Data items:

☆ ☆ ☆ ☆ ☆

/-- PRRead16(n) (R325). -/
def State.prRead16 (s : State) (n : ProcRegNum) : Word :=
  let debug (w : Word) : Word := if s.bankVisible then w else 0
  match n.toNat with
  | 0 => s.dbsRead
  | 1 => debug s.dsrRead
  | 2 => debug s.curBank.dcrl
  | 3 => debug s.dcrhRead
  | 4 => debug (s.curBank.car0.extractLsb' 0 16)
  | 5 => debug (highHalf s.curBank.car0)
  | 6 => debug (s.curBank.car1.extractLsb' 0 16)
  | 7 => debug (highHalf s.curBank.car1)
  | 8 => cfgWord s.cfg (s.free 6 0)
  | 9 => s.psrRead
  | 10 => s.intbase.extractLsb' 0 16
  | 11 => highHalf s.intbase
  | 12 => s.isp.extractLsb' 0 16
  | 13 => highHalf s.isp
  | 14 => s.regs.usp.extractLsb' 0 16
  | _ => s.regs.usp.extractLsb' 16 16

/-- A 24-bit register with its low half written. -/
def withLow (a : Addr) (v : Word) : Addr := a.extractLsb' 16 8 ++ v

/-- A 24-bit register with its high half written: only 8 bits of it are held (R326). -/
def withHigh (a : Addr) (v : Word) : Addr := v.extractLsb' 0 8 ++ a.extractLsb' 0 16

/-- A word with bit 0 cleared (R28, R29). -/
def evenWord (v : Word) : Word := v.extractLsb' 1 15 ++ 0#1

/-- DCRH of bank 0 written: the old DBGL locks ABPT, ATRC, ADBG, AISE and is itself set-once (R326; log entry 41). -/
def DebugCtl.write (c : DebugCtl) (v : Word) : DebugCtl :=
  { efb := v.getLsbD 0
    abpt := if c.dbgl then c.abpt else v.getLsbD 2
    atrc := if c.dbgl then c.atrc else v.getLsbD 3
    adbg := if c.dbgl then c.adbg else v.getLsbD 4
    aise := if c.dbgl then c.aise else v.getLsbD 5
    dbgl := c.dbgl || v.getLsbD 7 }

/-- DCRL written: the sequencer is disarmed, the breakpoint mask cleared if PC0 or PC1 is written 0 (R326, R566
(b), D39). Recipe 1 of R572 and the vector X11 keep the mask after 0x90, whose PC1 is 0: R326 is followed
(DEDUCED, log entry 48). -/
def DebugBank.writeDcrl (b : DebugBank) (v : Word) : DebugBank :=
  { b with dcrl := v, seqArmed := false, bpMask := b.bpMask && v.getLsbD 4 && v.getLsbD 12 }

/-- DSR written: EXF exists in DSR0 only (R326), so another bank stores no bit 3: its place holds 0, which no read
shows (DESIGN CHOICE, log entry 49). -/
def DebugBank.writeDsr (b : DebugBank) (isBank0 : Bool) (v : Word) : DebugBank :=
  { b with dsr := if isBank0 then v.extractLsb' 0 7 else v.extractLsb' 0 7 &&& 0x77 }

/-- DCRH written (R326). -/
def State.writeDcrh (s : State) (v : Word) : State :=
  let s' := s.setBank { s.curBank with seqArmed := false }
  if s.bankVisible && s.dbg.bank == 0 then { s' with dbg := { s'.dbg with ctl := s.dbg.ctl.write v } } else s'

/-- CFG written: a 1 to 0 change of IC invalidates the instruction cache (R112, R326); with IC and LIC 1, a
line that holds any present content may be locked from here on (R35). -/
def State.writeCfg (s : State) (v : Word) : State :=
  let s' := { s with cfg := cfgOfWord v }
  if s.cfg.ic && !s'.cfg.ic then s'.dropIcache
  else if s'.lockingLines then { s' with stale := { s.stale with locked := true, fresh := [] } } else s'

/-- PRWrite16(n, v) (R326). -/
def State.prWrite16 (s : State) (n : ProcRegNum) (v : Word) : State :=
  match n.toNat with
  | 0 => { s with dbg := { s.dbg with bank := v.extractLsb' 0 2 } }
  | 1 => s.setBank (s.curBank.writeDsr (s.dbg.bank == 0) v)
  | 2 => s.setBank (s.curBank.writeDcrl v)
  | 3 => s.writeDcrh v
  | 4 => s.setBank { s.curBank with car0 := withLow s.curBank.car0 v }
  | 5 => s.setBank { s.curBank with car0 := withHigh s.curBank.car0 v }
  | 6 => s.setBank { s.curBank with car1 := withLow s.curBank.car1 v }
  | 7 => s.setBank { s.curBank with car1 := withHigh s.curBank.car1 v }
  | 8 => s.writeCfg v
  | 9 => { s with psr := { psrOfWord v with u := s.psr.u } }
  | 10 => { s with intbase := withLow s.intbase (evenWord v) }
  | 11 => { s with intbase := withHigh s.intbase v }
  | 12 => { s with isp := withLow s.isp (evenWord v) }
  | 13 => { s with isp := withHigh s.isp v }
  | 14 => { s with regs := { s.regs with usp := s.regs.usp.extractLsb' 16 16 ++ v } }
  | _ => { s with regs := { s.regs with usp := 0#8 ++ v.extractLsb' 0 8 ++ s.regs.usp.extractLsb' 0 16 } }

/-- PRRead32(n); a reserved number gives a free value (R327, I14). -/
def State.prRead32 (s : State) (n : ProcRegNum) : DWord :=
  match n.toNat with
  | 0 | 1 | 8 | 9 => 0#16 ++ s.prRead16 n
  | 2 | 4 | 6 | 10 | 12 | 14 => s.prRead16 (n + 1) ++ s.prRead16 n
  | _ => s.free 32 0

/-- PRWrite32(n, v); a reserved number changes nothing (R327, I14; log entry 51). -/
def State.prWrite32 (s : State) (n : ProcRegNum) (v : DWord) : State :=
  match n.toNat with
  | 0 | 1 | 8 | 9 => s.prWrite16 n (v.extractLsb' 0 16)
  | 2 | 4 | 6 | 10 | 12 | 14 => (s.prWrite16 n (v.extractLsb' 0 16)).prWrite16 (n + 1) (v.extractLsb' 16 16)
  | _ => s

/-! ### Taking an exception and returning from one (R510 to R516, R362) -/

/-- The exceptions (R501). A maskable interrupt carries the byte its acknowledge read answered (R521). -/
inductive Exc where
  | nmi
  | int (vector : Byte)
  | ise
  | svc
  | dvz
  | flg
  | bpt
  | trc
  | und
  | iad
  | dbg
  deriving DecidableEq, Repr

/-- The dispatch-table vector number (R501, R510). -/
def Exc.vector : Exc → Nat
  | .nmi => 1
  | .int v => v.toNat
  | .ise => 15
  | .svc => 5
  | .dvz => 6
  | .flg => 7
  | .bpt => 8
  | .trc => 9
  | .und => 10
  | .iad => 12
  | .dbg => 14

/-- Whether the entry clears PSR.I (R511). -/
def Exc.clearsI : Exc → Bool
  | .nmi => true
  | .int _ => true
  | .ise => true
  | .dbg => true
  | _ => false

/-- The address of the interrupt-acknowledge read the entry makes, if it makes one (R510, R514, R521). -/
def Exc.ackAddr (x : Exc) (c : DebugCtl) : Option Int :=
  match x with
  | .int _ => some 0xFFFE00
  | .nmi => some 0xFFFF00
  | .ise => some 0xFFFC00
  | .dbg => if c.adbg then some 0xFFFC02 else none
  | .trc => if c.atrc then some 0xFFFC0C else none
  | .bpt => if c.abpt then some 0xFFFC0E else none
  | _ => none

/-- Whether the dispatch is the alternate one: INTBASE taken as 0, 32-bit entries (R514). -/
def Exc.alternate (x : Exc) (c : DebugCtl) : Bool :=
  match x with
  | .bpt => c.abpt
  | .trc => c.atrc
  | .dbg => c.adbg
  | .ise => c.aise
  | _ => false

/-- The frame is written below ISP: the PSR word first, then the PC as a double-word (R510, D36). -/
def State.pushFrame (s : State) (ret : Addr) : State :=
  let sp : Int := (s.isp.toNat : Int) - 6
  let s' := ((s.drew 1).storeW (sp + 4) s.psrRead).storeD sp (linkVal ret)
  { s' with isp := BitVec.ofInt 24 sp }

/-- The PSR after the frame is written: P, T, U are 0, and I for the interrupts and DBG (R511). -/
def Exc.psrAfter (x : Exc) (p : Psr) : Psr :=
  { p with p := false, t := false, u := false, i := p.i && !x.clearsI }

/-- The acknowledge read (R514, R521): what it does besides giving its byte. -/
def State.acknowledge (s : State) (x : Exc) : State :=
  match x.ackAddr s.dbg.ctl with
  | some a => s.noteRead a 1
  | none => s

/-- The address of the dispatch-table entry and whether it is a double-word (R510, R513). -/
def State.dispatchEntry (s : State) (x : Exc) : Int × Bool :=
  let alt := x.alternate s.dbg.ctl
  let base : Int := if alt then 0 else s.intbase.toNat
  if alt || s.cfg.ed then (base + 4 * x.vector, true) else (base + 2 * x.vector, false)

/-- The handler's address is read and becomes the PC (R510, R513). -/
def State.dispatch (s : State) (x : Exc) : State :=
  let (a, double) := s.dispatchEntry x
  if double then { s.noteRead a 4 with pc := jumpTarget (s.loadD a) }
  else { s.noteRead a 2 with pc := 0#7 ++ s.loadW a ++ 0#1 }

/-- Enter(X, ret) (R510), the one way an exception is taken. -/
def State.enter (s : State) (x : Exc) (ret : Addr) : State :=
  let s := if x = .trc then { s with psr := { s.psr with p := false } } else s
  let s := s.pushFrame ret
  let s := { s with psr := x.psrAfter s.psr }
  let s := (s.acknowledge x).dispatch x
  { s with waiting := false }.serialize

/-- The UND trap of the instruction at the PC (R527). -/
def State.enterUnd (s : State) : State := s.enter .und s.pc

/-- The return from an exception, RETX (R362, R515). -/
def State.returnFrom (s : State) : State :=
  let a : Int := s.isp.toNat
  let target := jumpTarget (s.loadD a)
  let s1 := s.noteRead a 4
  let psr := psrOfWord (s1.loadW (a + 4))
  let s2 := s1.noteRead (a + 4) 2
  { s2 with isp := s.isp + 6, psr := psr, pc := target }.serialize

end Sys2Proof.Machine
end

☆ ☆ ☆ ☆ ☆

_EXERCISE BRIEF_:
When the line with "2 => debug s.curBank.dcrl" is reached in the data above, begin copying, and stop after the line with "efb := v.getLsbD 0"; copy each line exactly, both ends included.

_RESPONSE AREA_:
  | 2 => debug s.curBank.dcrl
  | 3 => debug s.dcrhRead
  | 4 => debug (s.curBank.car0.extractLsb' 0 16)
  | 5 => debug (highHalf s.curBank.car0)
  | 6 => debug (s.curBank.car1.extractLsb' 0 16)
  | 7 => debug (highHalf s.curBank.car1)
  | 8 => cfgWord s.cfg (s.free 6 0)
  | 9 => s.psrRead
  | 10 => s.intbase.extractLsb' 0 16
  | 11 => highHalf s.intbase
  | 12 => s.isp.extractLsb' 0 16
  | 13 => highHalf s.isp
  | 14 => s.regs.usp.extractLsb' 0 16
  | _ => s.regs.usp.extractLsb' 16 16

/-- A 24-bit register with its low half written. -/
def withLow (a : Addr) (v : Word) : Addr := a.extractLsb' 16 8 ++ v

/-- A 24-bit register with its high half written: only 8 bits of it are held (R326). -/
def withHigh (a : Addr) (v : Word) : Addr := v.extractLsb' 0 8 ++ a.extractLsb' 0 16

/-- A word with bit 0 cleared (R28, R29). -/
def evenWord (v : Word) : Word := v.extractLsb' 1 15 ++ 0#1

/-- DCRH of bank 0 written: the old DBGL locks ABPT, ATRC, ADBG, AISE and is itself set-once (R326; log entry 41). -/
def DebugCtl.write (c : DebugCtl) (v : Word) : DebugCtl :=
  { efb := v.getLsbD 0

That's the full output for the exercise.